Monday, January 21, 2008

American Gods

This weekend, I found myself with four days off, and plenty of time to read!! I was so excited to finish Memory Keeper's Daughter by Kim Edwards - until I realized that I had left it at work. Go figure.

So, I looked through my TBR pile and came up with American Gods by Neil Gaiman. This one has actually been on my pile for a long time. I keep meaning to pick up a Neil Gaiman book because I've heard he is the man, and I heard American Gods was one of his best works. He did not disappoint. This book was AMAZING. I read it - all 592 pages of it - in two sittings. Here is a review from Amazon, where American Gods made Amazon's Best of 2001 list:

American Gods is Neil Gaiman's best and most ambitious novel yet, a scary, strange, and hallucinogenic road-trip story wrapped around a deep examination of the American spirit. Gaiman tackles everything from the onslaught of the information age to the meaning of death, but he doesn't sacrifice the razor-sharp plotting and narrative style he's been delivering since his Sandman days.

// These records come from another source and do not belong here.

def profileOk (prof : List Byte) : Bool :=
  bytesU prof 0 4 == 0x57454952 && decide (1 ≤ profTensors prof) && decide (profTensors prof ≤ 16) && zeroIn prof 5 32 &&
  (List.range (profTensors prof)).all (fun t => tensorOk (tensorEntry prof t))

/-! ### SAFE_PROFILE_SET (R286, R287) -/

/-- One operation of SAFE_PROFILE_SET: its row when OP is its own; a reserved OP is BAD_PARAM. -/
def Chip.onSafeOp (c : Chip) (id op : Nat) (f : Packet → Chip → Chip) : Chip :=
  c.onPacket id 0x500 (fun p c =>
    if 5 < p.u 32 1 then c.finish p.id stBadParam
    else if p.u 32 1 = op then f p c else c)

/-- The fields of OP 0 are legal (R286). -/
def Packet.outputFields (p : Packet) : Bool :=
  decide (p.u 33 1 < 32) && decide (p.u 34 1 < 64) && decide (p.u 35 1 < 16) && decide (1000000 ≤ p.u 36 4) && decide (p.u 36 4 ≤ 2000000000) &&
    decide (p.u 48 8 < 2 ^ 48) && decide (p.u 56 8 < 2 ^ 48) && p.u 56 8 % 4096 == 0 && decide (4 ≤ p.u 64 1) && decide (p.u 64 1 ≤ 16) && p.u 65 1 == 0 && zeroIn p.bytes 68 128

/-- The output that OP 0 configures, with its profile; a shadow one is not armed before a takeover. -/
def Packet.output (p : Packet) (b : List Byte) : Output :=
  let g := p.u 35 1
  { slice := p.u 34 1, group := g % 4, shadow := bitOf g 2, arm := bitOf g 3, armed := bitOf g 3 && !bitOf g 2, period := p.u 36 4, first := p.u 40 8, profile := b, recBase := p.u 56 8, recLog2 := p.u 64 1, signalObj := p.u 66 2 }

/-- An armed output that takes a new profile, record ring, slice and signal object (R468). -/
def Packet.swapped (p : Packet) (o : Output) (b : List Byte) : Output :=
  { o with slice := p.u 34 1, profile := b, recBase := p.u 56 8, recLog2 := p.u 64 1, signalObj := p.u 66 2 }

/-- An output whose watch is armed. -/
def Chip.armed? (c : Chip) (i : Nat) : Option Output := match c.output? i with
  | some o => if o.armed then some o else none
  | none => none

/-- OP 0 may go on to its profile: its fields, an output that is not armed (or is swapped), a first deadline ahead. -/
def Chip.outputMay (c : Chip) (swap : Bool) (p : Packet) : Bool :=
  p.outputFields && ((c.armed? (p.u 33 1)).isNone || swap) &&
  ((c.armed? (p.u 33 1)).isSome || !bitOf (p.u 35 1) 3 || !timeBefore (p.u 40 8) (c.now + 1000000)) && c.ownsPages 0 (p.u 48 8) 32

/-- The island reads a Weir profile: its header, then the entries that the header counts (R286, R292). -/
def Chip.loadProfile (c : Chip) (a : Nat) : Served × List Byte × Chip :=
  match c.loadRange islandMaster 0 a 32 with
  | (.ok, h, c) =>
    let r := c.loadRange islandMaster 0 (a + 32) (32 * min 16 (profTensors h))
    (r.1, h ++ r.2.1, r.2.2)
  | r => r

/-- OP 0, judged and carried out: an output configured, its profile copied.  With `swap` (R468) an armed output takes the
profile, record ring, slice and signal object alone; without it, it is refused. -/
def Chip.outputSet (c : Chip) (swap : Bool) (p : Packet) : Nat × Chip :=
  let i := p.u 33 1
  if !c.outputMay swap p then (stBadParam, c)
  else match c.slice? (p.u 34 1) with
    | none => (stBadParam, c)
    | some sl =>
      let old := c.armed? i
      match c.loadProfile (p.u 48 8) with
      | (.denied, _, c) => (stBadParam, c)
      | (.uncorrectable, _, c) => (stUncorrectable, c)
      | (.ok, b, c) =>
        if !profileOk b then (stBadParam, c)
        else if !sl.hasSync (p.u 66 2) || !c.ownsPages (p.u 34 1) (p.u 56 8) (64 * 2 ^ p.u 64 1) then (stNotOwner, c)
        else (stDone, c.setOutput i (match old with
          | some o => p.swapped o b
          | none => p.output b))

def outputSet (id : Nat) (c : Chip) : Chip :=
  c.onSafeOp id 0 (fun p c =>
    let (st, c) := c.outputSet false p
    c.finish p.id st)

def execOutputSet (packet : Nat) (s : State) : Host.Outcome State Fault Refusal := s.on (outputSet packet)

/-- OP 1: the output's watch is cleared. -/
def Chip.outputDisarm (c : Chip) (p : Packet) : Nat × Chip :=
  let i := p.u 33 1
  if 32 ≤ i ∨ !zeroIn p.bytes 34 128 then (stBadParam, c)
  else match c.output? i with
    | none => (stDone, c)
    | some o => (stDone, if o.armed then c.setOutput i { o with arm := false, armed := false, met := false } else c)

def outputDisarm (id : Nat) (c : Chip) : Chip :=
  c.onSafeOp id 1 (fun p c =>
    let (st, c) := c.outputDisarm p
    c.finish p.id st)

def execOutputDisarm (packet : Nat) (s : State) : Host.Outcome State Fault Refusal := s.on (outputDisarm packet)

/-- The first k whose deadline lies at or after `t`. -/
def Output.firstAfter (o : Output) (t : Nat) : Nat :=
  if timeBefore o.first t then (timeDiff t o.first + o.period - 1) / o.period else 0

/-- R304: release of a function group; with the island held in reset, or the part detached, SAFE_N stay asserted (R318,
R455). -/
def Chip.releaseGroup (c : Chip) (f : Nat) : Chip :=
  if !c.inSafe f || c.flag SAF_ISLAND_STATUS SAF_ISLAND_STATUS.HELD || c.fld LNK_TWIN_STATUS LNK_TWIN_STATUS.STATE == 4 then c
  else
    let cause := c.fld (SAF_GROUP_CAUSE f) SAF_GROUP_CAUSE.CAUSE
    let source := c.fld (SAF_GROUP_CAUSE f) SAF_GROUP_CAUSE.SOURCE
    let c := c.setFld SAF_GROUP_STATE SAF_GROUP_STATE.SAFE (putBits (c.fld SAF_GROUP_STATE SAF_GROUP_STATE.SAFE) f f 0)
    let c := c.setSafeN f false
    let c := c.safeMessage 2 cause source 0 c.now
    let c := (c.safe.outputs.filter (fun p => p.2.group == f)).foldl (fun c p =>
      let o := { p.2 with missed := false }
      c.setOutput p.1 (if o.armed then { o with k := o.firstAfter (c.now + o.period), met := false } else o)) c
    (c.groupSlices f).foldl (fun c s => c.event s 0x0405 f 0 0 0) c

/-- OP 2. -/
def groupRelease (id : Nat) (c : Chip) : Chip :=
  c.onSafeOp id 2 (fun p c =>
    if 4 ≤ p.u 33 1 ∨ !zeroIn p.bytes 34 128 then c.finish p.id stBadParam
    else (c.releaseGroup (p.u 33 1)).finish p.id stDone)

def execGroupRelease (packet : Nat) (s : State) : Host.Outcome State Fault Refusal := s.on (groupRelease packet)
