-- ==== Sys2Proof/Machine/Diverse.lean ====
section
/-!
DEFINITION. The two channels of a Safety job, the end of every job, and Weir (11 R288 to R297).
-/

namespace Sys2Proof.Machine

/-! ### JOB_RUN_DIVERSE (R288, R289) -/

/-- R289 step 5 for one tensor. -/
def tensorFits (ka kb : Chan) (e : List Byte) : Bool :=
  match ka.bindings[tBinding e]?, kb.bindings[tBinding e]? with
  | some a, some b =>
    decide (tOffset e + tBytes e ≤ a.2) && decide (tOffset e + tBytes e ≤ b.2) &&
    (tMode e == 0 || !rangesMeet (a.1 + tOffset e, tBytes e) (b.1 + tOffset e, tBytes e))
  | _, _ => false

/-- The tensor entries of an output's profile. -/
def Output.tensors (o : Output) : List (List Byte) := (List.range (profTensors o.profile)).map (tensorEntry o.profile)

/-- Checks 3 to 5 of R289. -/
def Chip.diverseStatus (c : Chip) (p : Packet) (ka kb : Chan) : Option Nat :=
  match c.output? (p.u 38 1) with
  | none => some stNotOwner
  | some o =>
    if o.slice ≠ p.slice then some stNotOwner
    else if meets ka.groups kb.groups || (p.u 32 2 == p.u 36 2 && p.u 34 1 == p.u 35 1) then some stBadParam
    else if !o.tensors.all (tensorFits ka kb) then some stBadParam
    else none

/-- The fields of a JOB_RUN_DIVERSE break R288. -/
def Packet.diverseBad (p : Packet) : Bool :=
  let mode := p.u 39 1
  decide (p.cls ≠ 0 ∨ 32 ≤ p.u 38 1 ∨ 4 ≤ mode ∨ 64 ≤ p.u 44 2 ∨ 16 < p.u 46 2 ∨ 2 ^ 48 ≤ p.u 48 8 ∨ p.u 48 8 % 32 ≠ 0 ∨ 2 ^ 48 ≤ p.u 56 8 ∨ p.u 56 8 % 32 ≠ 0 ∨ bitOf (p.u 72 8) 63 ∨ !zeroIn p.bytes 96 128)

/-- The Safety job that a JOB_RUN_DIVERSE queues. -/
def Packet.diverseJob (p : Packet) (ka kb : Chan) (rel arrival : Nat) : Job :=
  { id := p.id, kind := .diverse (p.u 38 1) (p.u 80 8) (p.u 88 8), slice := p.slice, ring := p.ring, seq := p.seq, cls := 0, seed := p.u 40 4, ioCount := p.u 46 2, release := some rel, arrival := arrival, chans := [ka, kb], timeoutUs := p.u 68 4 }

def jobDiverseBody (p : Packet) (c : Chip) : Chip :=
  if p.diverseBad then c.finish p.id stBadParam
  else match c.checkChan p.slice p.cls (p.u 32 2) (p.u 34 1) (p.u 48 8) (p.u 46 2) with
    | (.error st, c) => c.finish p.id st
    | (.ok ka, c) =>
      match c.releaseTime p (p.u 39 1) (p.u 44 2) (p.u 64 4) (p.u 72 8) with
      | none => c.finish p.id stBadParam
      | some rel =>
        if 256 ≤ c.queueDepth (ka.first / 16) then c.finish p.id stNoResource
        else match c.checkChan p.slice p.cls (p.u 36 2) (p.u 35 1) (p.u 56 8) (p.u 46 2) with
          | (.error st, c) => c.finish p.id st
          | (.ok kb, c) =>
            if 256 ≤ c.queueDepth (kb.first / 16) then c.finish p.id stNoResource
            else match c.diverseStatus p ka kb with
            | some st => c.finish p.id st
            | none => c.queueJob p (p.diverseJob ka kb rel c.starts)

def jobRunDiverse (id : Nat) (c : Chip) : Chip := c.onPacket id 0x211 jobDiverseBody
def execJobRunDiverse (packet : Nat) (s : State) : Host.Outcome State Fault Refusal := s.on (jobRunDiverse packet)

/-! ### Records of a Safety job (R296) -/

/-- What Weir has found in a job. -/
structure Verdict where
  compared : Nat := 0
  /-- The first disagreeing tensor and its first violating index. -/
  bad : Option (Nat × Option Nat) := none
  violations : Nat := 0
  /-- The first violating index of the first tensor with a violation. -/
  first : Option Nat := none
  deriving DecidableEq, Repr

/-- RUN_US of the channel that ended later. -/
def Job.laterUs (j : Job) : Nat := (j.chans.map Chan.runUs).foldl max 0

def Verdict.index (v : Verdict) : Nat :=
  match v.bad with
  | some (_, i) => i.getD 0xFFFFFFFF
  | none => v.first.getD 0xFFFFFFFF

/-- The payload of a safety record. -/
def Verdict.payload (v : Verdict) (j : Job) : List Byte :=
  let io := match j.chans with
    | k :: _ => k.ioTable
    | [] => 0
  leBytes 8 io ++ leBytes 4 j.seq ++ leBytes 1 v.compared ++ leBytes 1 ((v.bad.map (·.1)).getD 0xFF) ++ leBytes 2 0 ++
    leBytes 4 (min v.violations 0xFFFFFFFF) ++ leBytes 4 j.laterUs ++ leBytes 4 v.index ++ leBytes 4 0

/-- UNTESTED and DEGRADED of the placements' groups. -/
def Chip.healthFlags (c : Chip) (j : Job) : Nat :=
  let gs := j.chans.flatMap Chan.groups
  (if gs.any (fun g => c.flag (SAF_HEALTH g) SAF_HEALTH.UNTESTED) then 2 ^ 8 else 0) +
  (if gs.any (fun g => c.flag (SAF_HEALTH g) SAF_HEALTH.DEGRADED) then flDegraded else 0)

/-- The record of a Safety job. -/
def Chip.publishJob (c : Chip) (j : Job) (v : Verdict) (flags : Nat) (ok : Bool) : Chip :=
  match j.kind with
  | .diverse o validity oldest =>
    c.publishOutput o validity (timeSince c.now oldest) (max j.quality c.quality) (flags + c.healthFlags j) ok (v.payload j)
  | _ => c

/-- A Safety job is over: its packet completes after its record. -/
def Chip.endDiverse (c : Chip) (id status result detail : Nat) : Chip :=
  match c.job? id with
  | none => c
  | some j =>
    let c := if j.chans.any (·.streamed) then c.count MC_STREAMED_JOBS MC_STREAMED_JOBS.COUNT 1 else c
    (c.jobPacket j status result detail).removeJob id

/-- R291: a channel failed: the other stops, the record is INVALID, the group enters its safe state. -/
def Chip.channelFailed (c : Chip) (id chan status detail : Nat) (v : Verdict) : Chip :=
  match c.job? id with
  | none => c
  | some j =>
    let live := j.chans.filter (·.holding)
    let c := if j.phase = .running then (live.flatMap c.chanClaims).foldl Chip.stopEngine ((live.flatMap Chan.placement).foldl Chip.stopTile c) else c
    let c := c.freeJob id
    match c.job? id with
    | none => c
    | some j =>
      let c := c.publishJob j v flChannelFailed false
      let word := status + chan * 2 ^ 16 + detail % 2 ^ 32 * 2 ^ 32
      let c := match j.kind with
        | .diverse o _ _ => c.outputFault o 0x0402 ssChannelFailed j.seq word
        | _ => c
      c.endDiverse id stOutputInvalid 0 word

/-! ### JOB_END (R183, R290, R291, R295) -/

/-- The channels of a Safety job that have come to their end are marked and let go. -/
def Chip.closeChans (c : Chip) (id : Nat) : Chip :=
  match c.job? id with
  | none => c
  | some j => (List.range j.chans.length).foldl (fun (c : Chip) i =>
      match j.chans[i]? with
      | some k =>
        if k.ended.isSome then c
        else match c.chanEnd k with
          | some e =>
            let c := c.freeChan id i
            c.updJob id (fun j => { j with chans := j.chans.modify i (fun k => { k with ended := some e }) })
          | none => c
      | none => c) c

/-- Weir's registers: the job it compares, and those that wait behind it (R295). -/
def Chip.showWeir (c : Chip) : Chip :=
  (c.setFld SAF_WEIR_STATUS SAF_WEIR_STATUS.BUSY (b2n (!c.weir.isEmpty))).setFld SAF_WEIR_STATUS SAF_WEIR_STATUS.QUEUE (min 16 (c.weir.length - 1))

/-- The ends of a Safety job's channels, of those that have come to one. -/
def Chip.chanEnds (c : Chip) (j : Job) : List (Option (Nat × Nat)) :=
  j.chans.map (fun k => match k.ended with
    | some e => some e
    | none => c.chanEnd k)

/-- A channel's end that is a failure. -/
def failedEnd : Option (Nat × Nat) → Bool
  | some (st, _) => !isSuccess st
  | none => false

/-- Both channels complete: the job gives its grant back and waits for Weir (R290, R293). -/
def Chip.toWeir (c : Chip) (id : Nat) : Chip :=
  let c := (c.closeChans id).giveBack (.job id)
  let c := c.updJob id (fun j => { j with phase := .weir })
  Chip.showWeir { c with weir := c.weir ++ [id] }

/-- A Safety job's channels: a failure ends the job; with both complete it goes to Weir, which compares one job and holds
16 more. -/
def Chip.diverseEnd (c : Chip) (j : Job) : Chip :=
  match (c.chanEnds j).findIdx? failedEnd with
  | some i => match ((c.chanEnds j)[i]?).join with
    | some (st, d) => c.channelFailed j.id i st d {}
    | none => c
  | none =>
    if (c.chanEnds j).all Option.isSome then (if 17 ≤ c.weir.length then c else c.toWeir j.id)
    else c.closeChans j.id

def jobEnd (id : Nat) (c : Chip) : Chip :=
  match c.job? id with
  | none => c
  | some j =>
    if j.phase ≠ .running then c
    else match j.kind with
      | .run => match j.chans with
        | k :: _ => match c.chanEnd k with
          | some (st, d) => c.endJob id st d
          | none => c
        | [] => c
      | .diverse _ _ _ => c.diverseEnd j
      | .golden _ _ => c

def execJobEnd (job : Nat) (s : State) : Host.Outcome State Fault Refusal := s.on (jobEnd job)

/-! ### Weir's judgement (R293, R294) -/

def fp64 : Fmt := ⟨11, 52, 1023, 2⟩

/-- An exact value rounded once to binary64. -/
def f64 (v : FVal) : FVal := fp64.decode (fp64.encode .rne false v)

/-- TOLERANCE: the pair violates. -/
def tolViolates (nanEqual : Bool) (absTol relTol a b : FVal) : Bool :=
  match a, b with
  | .nan, .nan => !nanEqual
  | .nan, _ => true
  | _, .nan => true
  | .inf s, .inf s' => s != s'
  | .inf _, _ => true
  | _, .inf _ => true
  | a, b =>
    let m := if Dy.le a.dy.abs b.dy.abs then b.dy.abs else a.dy.abs
    let rhs := f64 ((absTol.dy.add (relTol.dy.mul m)).val false)
    match rhs with
    | .inf _ => false
    | r => Dy.lt r.dy (a.dy.add b.dy.neg).abs

/-- An element ranks before another by value: larger first, NaN below every number. -/
def ranksBefore (a b : FVal) : Bool := if a.isNan then false else b.isNan || flt b a

/-- The K first of a row, ranked; an element goes behind those it does not rank before. -/
def rankInsert (x : FVal × Nat) : List (FVal × Nat) → List (FVal × Nat)
  | [] => [x]
  | y :: l => if ranksBefore x.1 y.1 then x :: y :: l else y :: rankInsert x l
def topK (k : Nat) (row : List FVal) : List Nat := ((row.zipIdx).foldl (fun l x => (rankInsert x l).take k) []).map (·.2)

/-- TOPK: the row violates. -/
def topkViolates (ordered : Bool) (k : Nat) (a b : List FVal) : Bool :=
  let x := topK k a
  let y := topK k b
  if ordered then x != y else !(x.all y.contains && y.all x.contains)

/-- CRC-64 of ECMA-182, reflected: one bit, one byte, and the whole. -/
def crc64Bit (x : Nat) : Nat := if x % 2 = 1 then (x / 2) ^^^ 0xC96C5795D7870F42 else x / 2
def crc64Byte (x : Nat) (b : Byte) : Nat := (List.range 8).foldl (fun x _ => crc64Bit x) (x ^^^ b.toNat)
def crc64 (l : List Byte) : Nat := l.foldl crc64Byte (2 ^ 64 - 1) ^^^ (2 ^ 64 - 1)

/-- Indices of the violations of a tensor. -/
def violationsOf (e : List Byte) (a b : List Byte) (tolerance : Bool) : List Nat :=
  let va := elems (tFmt e) a (tCount e)
  let vb := elems (tFmt e) b (tCount e)
  if tolerance then
    ((va.zip vb).zipIdx.filter (fun p => tolViolates (tNanEqual e) (fdec (bytesU e 12 4)) (fdec (bytesU e 16 4)) p.1.1 p.1.2)).map (·.2)
  else
    (List.range (tCount e / tClasses e)).filter (fun r =>
      topkViolates (tOrdered e) (tK e) ((va.drop (r * tClasses e)).take (tClasses e)) ((vb.drop (r * tClasses e)).take (tClasses e)))

/-- A tensor judged. -/
def Verdict.judge (v : Verdict) (t : Nat) (e a b : List Byte) (sat : Bool) : Verdict :=
  let v := { v with compared := v.compared + 1 }
  if tMode e = 3 ∧ !sat then
    if crc64 a = crc64 b then v else { v with bad := some (v.bad.getD (t, none)) }
  else
    let l := violationsOf e a b (tMode e != 2)
    let v := { v with violations := v.violations + l.length, first := match v.first with
      | some i => some i
      | none => l.head? }
    if tMaxViol e < l.length then { v with bad := some (v.bad.getD (t, l.head?)) } else v

/-- R293: the tensors of a profile, read from both channels and judged in order; a failed read names its channel. -/
def Chip.weirTensors (c : Chip) (slice : Nat) (ka kb : Chan) (sat : Bool) : List (Nat × List Byte) → Verdict → Except (Nat × Nat) Unit × Verdict × Chip
  | [], v => (.ok (), v, c)
  | (t, e) :: l, v =>
    if tMode e = 0 then Chip.weirTensors c slice ka kb sat l v
    else
      let at' := fun (k : Chan) => ((k.bindings[tBinding e]?).map (·.1)).getD 0 + tOffset e
      match c.loadRange islandMaster slice (at' ka) (tBytes e) with
      | (.ok, a, c) =>
        match (c.count SAF_WEIR_BYTES SAF_WEIR_BYTES.COUNT (tBytes e)).loadRange islandMaster slice (at' kb) (tBytes e) with
        | (.ok, b, c) => Chip.weirTensors (c.count SAF_WEIR_BYTES SAF_WEIR_BYTES.COUNT (tBytes e)) slice ka kb sat l (v.judge t e a b sat)
        | (o, _, c) => (.error (1, servedStatus o), v, c)
      | (o, _, c) => (.error (0, servedStatus o), v, c)

/-- R297: the result word. -/
def Job.diverseResult (j : Job) (v : Verdict) : Nat :=
  let bits := j.chans.zipIdx.map (fun p => (b2n p.1.sat + 2 * b2n p.1.nan + 4 * b2n p.1.streamed) * 2 ^ (3 * p.2))
  sumOf bits + v.compared % 256 * 2 ^ 8 + min v.violations 65535 * 2 ^ 16 + j.laterUs * 2 ^ 32

/-- Both channels agree: the record is published, and the job completes, with a result word on DONE (R74, R295, R297). -/
def Chip.weirAgrees (c : Chip) (j : Job) (x : Output) (v : Verdict) (fl : Nat) : Chip :=
  (c.publishJob j v fl true).endDiverse j.id (if x.missed then stDeadlineMissed else stDone) (if x.missed then 0 else j.diverseResult v) 0

/-- They disagree in a tensor: the record is INVALID, the output's fault follows, and the job ends so (R295). -/
def Chip.weirDisagrees (c : Chip) (j : Job) (o : Nat) (v : Verdict) (fl detail : Nat) : Chip :=
  ((c.publishJob j v (fl + flDisagree) false).outputFault o 0x0401 ssDisagree j.seq detail).endDiverse j.id stChannelDisagree 0 detail

/-- The detail word of a disagreement: tensor, mode and first index. -/
def disagreeDetail (ts : List (List Byte)) (t : Nat) (i : Option Nat) : Nat :=
  t + tMode (ts.getD t []) * 2 ^ 8 + i.getD 0xFFFFFFFF * 2 ^ 32

/-- The job that has waited longest leaves Weir's queue. -/
def Chip.weirNext (c : Chip) (rest : List Nat) : Chip := Chip.showWeir { c with weir := rest }

/-- SAT_FALLBACK: a saturated channel had a CRC tensor judged by tolerance (R294). -/
def satFlag (ka kb : Chan) (ts : List (List Byte)) : Nat := if (ka.sat || kb.sat) && ts.any (fun e => tMode e == 3) then flSatFallback else 0

/-- R295 to R297: Weir takes the job that has waited longest, decides, and the record is published. -/
def weirDecision (c : Chip) : Chip :=
  match c.weir with
  | [] => c
  | id :: rest =>
    let c := c.weirNext rest
    match c.job? id with
    | none => c
    | some j =>
      match j.kind, j.chans with
      | .diverse o _ _, ka :: kb :: _ =>
        match c.output? o with
        | none => c
        | some x =>
          let c := c.count SAF_WEIR_COMPARES SAF_WEIR_COMPARES.COUNT 1
          match c.weirTensors j.slice ka kb (ka.sat || kb.sat) (x.tensors.zipIdx.map (fun p => (p.2, p.1))) {} with
          | (.error (ch, st), v, c) => c.channelFailed id ch st 0 v
          | (.ok _, v, c) =>
            match v.bad with
            | none => c.weirAgrees j x v (satFlag ka kb x.tensors)
            | some (t, i) => c.weirDisagrees j o v (satFlag ka kb x.tensors) (disagreeDetail x.tensors t i)
      | _, _ => c

def execWeirDecision (s : State) : Host.Outcome State Fault Refusal := s.on weirDecision

end Sys2Proof.Machine
end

Shadow gets out of prison early when his wife is killed in a car crash. At a loss, he takes up with a mysterious character called Wednesday, who is much more than he appears. In fact, Wednesday is an old god, once known as Odin the All-father, who is roaming America rounding up his forgotten fellows in preparation for an epic battle against the upstart deities of the Internet, credit cards, television, and all that is wired. Shadow agrees to help Wednesday, and they whirl through a psycho-spiritual storm that becomes all too real in its manifestations. For instance, Shadow's dead wife Laura keeps showing up, and not just as a ghost--the difficulty of their continuing relationship is by turns grim and darkly funny, just like the rest of the book.

Armed only with some coin tricks and a sense of purpose, Shadow travels through, around, and underneath the visible surface of things, digging up all the powerful myths Americans brought with them in their journeys to this land as well as the ones that were already here. Shadow's road story is the heart of the novel, and it's here that Gaiman offers up the details that make this such a cinematic book--the distinctly American foods and diversions, the bizarre roadside attractions, the decrepit gods reduced to shell games and prostitution. "This is a bad land for Gods," says Shadow.

More than a tourist in America, but not a native, Neil Gaiman offers an outside-in and inside-out perspective on the soul and spirituality of the country--our obsessions with money and power, our jumbled religious heritage and its societal outcomes, and the millennial decisions we face about what's real and what's not. --Therese Littleton

YAY! Now I have 2 books on my 2008 Book List!!

1 comment:

Leslie said...

Yes, American Gods is awesome. If you ever feel up to reading graphic novels, try The Sandman series. It is in-freaking-credible.